[Opening Exercise inputs section]

def viewUstate (s : State) : Nat :=
  let c := capSel s
  capCode c.st * 2 ^ 29 + c.records.length % 2048 * 2 ^ 11 + match c.records with | r :: _ => r.slot % 2048 | [] => 0

/-! Tenant windows (chapter 15) -/

def viewTenStatus (s : State) (t : Nat) : Nat :=
  let x := s.tenant t
  x.gen % 65536 * 2 ^ 16 + elaCode (s.elaT t).st * 2 ^ 13 + schCode (s.schT t).st * 2 ^ 10 + b2n x.drained * 8 +
    b2n x.freezing.isSome * 4 + svcCode x.svc

def viewCmdstat (s : State) (t : Nat) : Nat :=
  let x := s.tenant t
  b2n (x.cmd.isSome || x.held.isSome) * 2 ^ 31 + x.lastCmd % 8 * 2 ^ 8 + x.result

def viewTenInfo (s : State) (t : Nat) : Nat :=
  match s.tenCfg t with
  | some c => t * 2 ^ 20 + b2n c.classC * 2 ^ 19 + c.link % 4 * 2 ^ 17 + c.vf % 2048
  | none => 0

/-- Free slots of MBX_D2H_DB, and items held beyond them (R337). -/
def State.mbxFree (s : State) (w : Nat) : Nat := ((List.range 8).filter fun i => !s.flag .MBX_D2H_DB i w).length
def State.mbxHeld (s : State) (w : Nat) : Nat := (s.mailbox w).held.length - s.mbxFree w
def viewMbxStat (s : State) (w : Nat) : Nat := s.rg .MBX_STAT w + min 16 (s.mbxHeld w) * 2 ^ 8

/-- QP_STAT: the credits of boundary 14 that the tenant holds, ERROR, FULL. A virtual-port ring takes no credit. -/
def viewQpStat (s : State) (w q : Nat) : Nat :=
  let held := if w < 4096 then s.avail Bnd.hostQueue w % 65536 else 0
  held * 2 ^ 16 + b2n (s.qp w q).error * 2 + b2n (decide (w < 4096 ∧ held = 0))

/-! Reads -/

/-- What register r at indexes i, j reads as. -/
def readReg (s : State) (r : Reg) (i j : Nat) : Nat :=
  match r with
  | .SYS_STARTSTAT => viewStartstat s
  | .SYS_PREASON => viewPreason s
  | .SYS_PENDMAP => viewPendmap s i
  | .SYS_BOOTSTAT => viewBootstat s
  | .SYS_IMGSTAT => viewImgstat s
  | .SYS_IMGVER => s.boot.imgVer
  | .SYS_AMDADDR => Tbl.get 0 s.boot.amdAddr (s.fld .SYS_AMDSEL 1 0)
  | .SYS_AMDACT => Tbl.get 0 s.boot.amdAct (s.fld .SYS_AMDSEL 1 0)
  | .SYS_AMDSTAT => viewAmdstat s
  | .SYS_AMDJRNL => viewAmdjrnl s
  | .PWR_STAT => s.rg .PWR_STAT + s.pwr.regOut % 64 * 2 ^ 10
  | .PWR_DSTAT => viewDstat s
  | .PWR_VMON => s.pinTenMw * 2 ^ 16 + s.vinMv
  | .CLK_STAT => s.rg .CLK_STAT + s.pwr.pll % 256 * 2 ^ 8 + b2n s.pwr.refOk * 2
  | .TMB_FRC => s.frc
  | .TMB_DT => stampNs s.dt
  | .TMB_SYNC => b2n s.tb.pending.isSome * 4 + syncCode s.tb.sync
  | .TMB_RTC => viewRtc s
  | .TTU_CHSTAT => viewChstat s i
  | .TTU_CHNEXT_NS => match (s.ch i).q with | e :: _ => stampNs e.instant | [] => 0
  | .TTU_CHLAST_NS => (s.ch i).last
  | .MAC_STAT => viewMacstat s i
  | .MAC_CNT => if j = 22 then satAdd 64 (s.rg .MAC_CNT i 22) (s.pauseRunning i) else s.rg .MAC_CNT i j
  | .PRP_SRCUSE => s.prp.st.length * 2 ^ 16 + s.prp.pb.length
  | .SVX_SUMMARY => viewSummary s
  | .SVX_SSTATE => viewSstate s
  | .SVX_SLAST => viewSlast s
  | .SVX_SWIDX => (s.stream (svxSel s)).widx % 2 ^ 32
  | .SVX_SLASTTS => (s.stream (svxSel s)).lastNs
  | .SVX_SCNT => Tbl.get 0 (s.stream (svxSel s)).cnt i
  | .SVX_DISC_SA => discHead s fun d => d.appid % 65536 * 2 ^ 48 + d.sa
  | .SVX_DISC_INFO => discHead s fun d =>
      d.noAsdu % 256 * 2 ^ 24 + d.smpSynch % 256 * 2 ^ 16 + (if 64 < d.svid.length then 255 else d.svid.length) * 2 ^ 8 + d.port
  | .SVX_DISC_CONF => discHead s fun d => d.confRev % 2 ^ 32
  | .SVX_DISC_TS => discHead s fun d => stampNs d.stamp
  | .SVX_DISC_FRAMES => discHead s fun d => d.frames
  | .SVX_DISC_SVID => discHead s (discSvid i)
  | .FLT_SSTATE => viewFltState s
  | .FLT_TAPGD => viewTapgd s i
  | .FLT_SCNT => Tbl.get 0 (Tbl.get ({} : FltChain) s.flt.chains (fltSel s)).cnt i
  | .FLT_ENGLOAD => viewEngload s i
  | .ELA_TSTATE => viewElaState s
  | .ELA_TBUDGET => viewElaBudget s
  | .ELA_TUSE => (s.elaT (elaSel s)).peak % 65536 * 2 ^ 16 + (s.elaT (elaSel s)).last % 65536
  | .ELA_TCUR => b2n (decide ((s.elaT (elaSel s)).st = .run)) * 2 ^ 31 + (s.elaT (elaSel s)).cursor % 65536
  | .ELA_TCNT => Tbl.get 0 (s.elaT (elaSel s)).cnt i
  | .ELA_TILESTAT => viewTilestat s i
  | .ELA_BLKMAP => viewBlkmap s i
  | .GPB_PSTNUM => (pubSel s).sentSt
  | .GPB_PSQNUM => (pubSel s).sentSq
  | .GPB_PNEXT => viewPnext s
  | .GPB_PCNT => Tbl.get 0 (pubSel s).cnt i
  | .GSB_SSTATE => b2n (subSel s).redeliver * 2 ^ 31 + subCode (subSel s).st
  | .GSB_SSTNUM => (subSel s).lastSt
  | .GSB_SSQNUM => (subSel s).sqNum
  | .GSB_SLASTTS => (subSel s).lastNs
  | .GSB_SCNT => Tbl.get 0 (subSel s).cnt i
  | .SCH_CORELOAD => viewCoreload s i
  | .SCH_TSTATE => viewSchState s
  | .SCH_CHGSTAT => viewChgstat s
  | .SCH_TASKSTAT => viewTaskstat s
  | .SCH_TASKTIME => viewTasktime s
  | .SCH_TCNT => Tbl.get 0 (s.schT (schSel s)).cnt i
  | .LOP_CFG => s.rg .LOP_CFG + b2n (decide (s.lop.last.isSome ∧ s.frc < s.lop.busyTo)) * 2 ^ 31
  | .LOP_STATE => viewLoopState s i
  | .LOP_OUT => (s.loop i).out.getD 0
  | .LOP_SP => (s.loop i).sp
  | .LOP_ERR => (s.loop i).err
  | .LOP_INTEG => (s.loop i).integ
  | .ADC_STATE => viewAdcState s i
  | .CAN_ERR => s.canErr i
  | .HST_LINKSTAT => viewLinkstat s i
  | .PAR_CFG => s.rg .PAR_CFG + s.pwr.side % 2 * 2 ^ 31
  | .PAR_STATE => s.par.aligned % 16 * 2 ^ 8 + pairCode s.par.st
  | .PAR_GSKEW => viewGskew s i
  | .PAR_TSTATE => viewParTstate s
  | .PAR_TCOMPL => viewTcompl s
  | .PAR_TSNAP => viewTsnap s
  | .PAR_TCNT => Tbl.get 0 (s.parTen (parSel s)).cnt i
  | .SGE_LREP => (s.sge.lrep.getD i 0).toNat
  | .SGE_PREP => (s.sge.prep.getD i 0).toNat
  | .KVS_STAT => s.rg .KVS_STAT + vaultCode s.kvs.vault * 2 ^ 30
  | .KVS_SLOTSTAT => viewSlotstat s
  | .KVS_SLOTTIME => viewSlottime s
  | .KVS_COUNT => slotsIn s .orphan * 2 ^ 16 + slotsIn s .active
  | .ATT_STAT => viewAttStat s
  | .ATT_DEVID => viewDevid i
  | .TMP_STAT => viewTmpStat s
  | .QCR_AVAIL => viewAvail s
  | .QCR_DROPS => viewDrops s
  | .DCR_USTATE => viewUstate s
  | .DCR_UCNT => Tbl.get 0 (capSel s).cnt i
  | .LTL_CNT => Tbl.get 0 s.ltl.mram (almondCounter (s.fld .LTL_SEL 7 0))
  | .LTL_HBIN => Tbl.get 0 s.ltl.mram (almondBin (s.fld .LTL_HSEL 4 0) i)
  | .TEN_STATUS => viewTenStatus s i
  | .TEN_CMDSTAT => viewCmdstat s i
  | .TEN_INFO => viewTenInfo s i
  | .MBX_STAT => viewMbxStat s i
  | .QP_STAT => viewQpStat s i j
  | _ => s.rg r i j - (s.rg r i j &&& (regInfo r).wo)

[Closing Exercise inputs section]

Beginning at the top of the entries above, output each line exactly, and end with the line in which "def viewMbxStat (s" appears.

§ **Exercise solution**
def viewUstate (s : State) : Nat :=
  let c := capSel s
  capCode c.st * 2 ^ 29 + c.records.length % 2048 * 2 ^ 11 + match c.records with | r :: _ => r.slot % 2048 | [] => 0

/-! Tenant windows (chapter 15) -/

def viewTenStatus (s : State) (t : Nat) : Nat :=
  let x := s.tenant t
  x.gen % 65536 * 2 ^ 16 + elaCode (s.elaT t).st * 2 ^ 13 + schCode (s.schT t).st * 2 ^ 10 + b2n x.drained * 8 +
    b2n x.freezing.isSome * 4 + svcCode x.svc

def viewCmdstat (s : State) (t : Nat) : Nat :=
  let x := s.tenant t
  b2n (x.cmd.isSome || x.held.isSome) * 2 ^ 31 + x.lastCmd % 8 * 2 ^ 8 + x.result

def viewTenInfo (s : State) (t : Nat) : Nat :=
  match s.tenCfg t with
  | some c => t * 2 ^ 20 + b2n c.classC * 2 ^ 19 + c.link % 4 * 2 ^ 17 + c.vf % 2048
  | none => 0

/-- Free slots of MBX_D2H_DB, and items held beyond them (R337). -/
def State.mbxFree (s : State) (w : Nat) : Nat := ((List.range 8).filter fun i => !s.flag .MBX_D2H_DB i w).length
def State.mbxHeld (s : State) (w : Nat) : Nat := (s.mailbox w).held.length - s.mbxFree w
def viewMbxStat (s : State) (w : Nat) : Nat := s.rg .MBX_STAT w + min 16 (s.mbxHeld w) * 2 ^ 8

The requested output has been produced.